Gericileşme ve bağımlılığın güçlendirilmesi, özelleştirme süreci ile, işçi ücretlerinin geriletilmesi ile, esnek üretim faşizmi ile yakından alakalıdır.

Yunanistan'da somut kazanımlarına el uzatılan işçi sınıfının çok sert bir direniş göstermesinin nedeni yalnızca bu ülkede sınıf hareketinin geleneksel diriliği değil, sermaye sınıfının bu saldırılara ideolojik destek sunamaması ve tarihsel referanslara dokunamamasıdır da.

Türkiye'de 12 Eylül'ün uzantısı "liberal" siyasetler geniş yığınların gözünü kör eden toplumsal girdilerde bulundular. Özal-Çiller-Erdoğan çizgisi ve bu çizgiye yumuşak geçişte yardımcı olan Demirel-Ecevit ikilisi sermaye sınıfının eşsiz kârlar elde ettiği gericileşme-bağımlılık denklemine yoksul kitlelerden "onay" gelmesini sağladılar.

Görevlerini yaptılar.

Şimdi sermaye sınıfının 30 yıllık büyük operasyonuna karşı sınıfsal bir meydan okuma gerekiyor.
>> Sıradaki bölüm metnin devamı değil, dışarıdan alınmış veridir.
-- ==== Sys2Proof/Machine/PinCmds.lean ====
section
/-! DEFINITION. Meanings of the commands of the balls and of the TAP (R421, R446, R461). -/

namespace Sys2Proof.Machine

open Sys2Proof

/-- The DEBUG instruction: an access of the debug bus, which stalls until READY (R40, R353, R461). -/
def State.tapDebug (s : State) (writing : Bool) (p : Nat) (v : Word) : State :=
  let t := { s with pins := { s.pins with tapIr := 8, bsrDrive := false } }
  if writing then t.masterWrite .dbg p v else t.masterRead .dbg p

/-- A GPIO input rises or falls and its producer raises (R421). -/
def execGpioEdge (g : Fin 48) (rise : Bool) (s : State) : Host.Outcome State Fault Refusal :=
  .next (s.gpioMove g.val rise)

/-- GPIO_SET bits set output levels (R446). -/
def execGpioSet (m : Master) (k : Fin 3) (v : Word) (s : State) : Host.Outcome State Fault Refusal :=
  .next (s.portCmd m (Port.GPIO_SET k.val) v fun t => t.gpioSetW k.val v)

/-- GPIO_CLR bits clear output levels (R446). -/
def execGpioClr (m : Master) (k : Fin 3) (v : Word) (s : State) : Host.Outcome State Fault Refusal :=
  .next (s.portCmd m (Port.GPIO_CLR k.val) v fun t => t.gpioClrW k.val v)

/-- GPIO_TOG bits invert output levels (R446). -/
def execGpioTog (m : Master) (k : Fin 3) (v : Word) (s : State) : Host.Outcome State Fault Refusal :=
  .next (s.portCmd m (Port.GPIO_TOG k.val) v fun t => t.gpioTogW k.val v)

/-- A TRST_N pulse resets the TAP (R461). -/
def execTapReset (s : State) : Host.Outcome State Fault Refusal :=
  .next (s.tapClear)

/-- TAP EXTEST drives the boundary-scan register (R461). -/
def execExtest (scanIn : List Bool) (s : State) : Host.Outcome State Fault Refusal :=
  .next (s.tapExtest scanIn)

/-- TAP SAMPLE/PRELOAD captures the boundary-scan register (R461). -/
def execSamplePreload (balls scanIn : List Bool) (s : State) : Host.Outcome State Fault Refusal :=
  .next (s.tapSample balls scanIn)

/-- TAP IDCODE selects the 32-bit identity register (R461). -/
def execIdcode (s : State) : Host.Outcome State Fault Refusal :=
  .next (s.tapId)

/-- TAP DEBUG reaches the debug bus (R461). -/
def execDebug (writing : Bool) (port : BitVec 16) (v : Word) (s : State) : Host.Outcome State Fault Refusal :=
  .next (s.tapDebug writing port.toNat v)

/-- TAP BYPASS selects the 1-bit register (R461). -/
def execBypass (bit : Bool) (s : State) : Host.Outcome State Fault Refusal :=
  .next (s.tapBypass bit)

end Sys2Proof.Machine
end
Sonuçlar ortada felaket, çöküş, yıkım, saldırı, hesaplaşma neyle kodlarsanız kodlayın, Türkiye emek ile sermaye arasında giderek yükselecek bir kavgaya tanık olacak.

Emekçi kitlelerin mücadelesi yükseldikçe düzen içi dengelerin ürettiği kire kurban giden önemli hesaplaşma başlıkları bambaşka bir mecrada akmaya başlayacak.

Sermaye sınıfı ve emperyalizm kaybedecek, aynı anlama gelmek üzere gericilik ve işbirlikçilik de kaybedecek.

Bir başka ifadeyle, işçi sınıfı, yurtseverlik ve aydınlanmacılıkla kazanacak!

Sınıfa karşı sınıf!

Gerici ve işbirlikçi bir sınıfa karşı sınıf!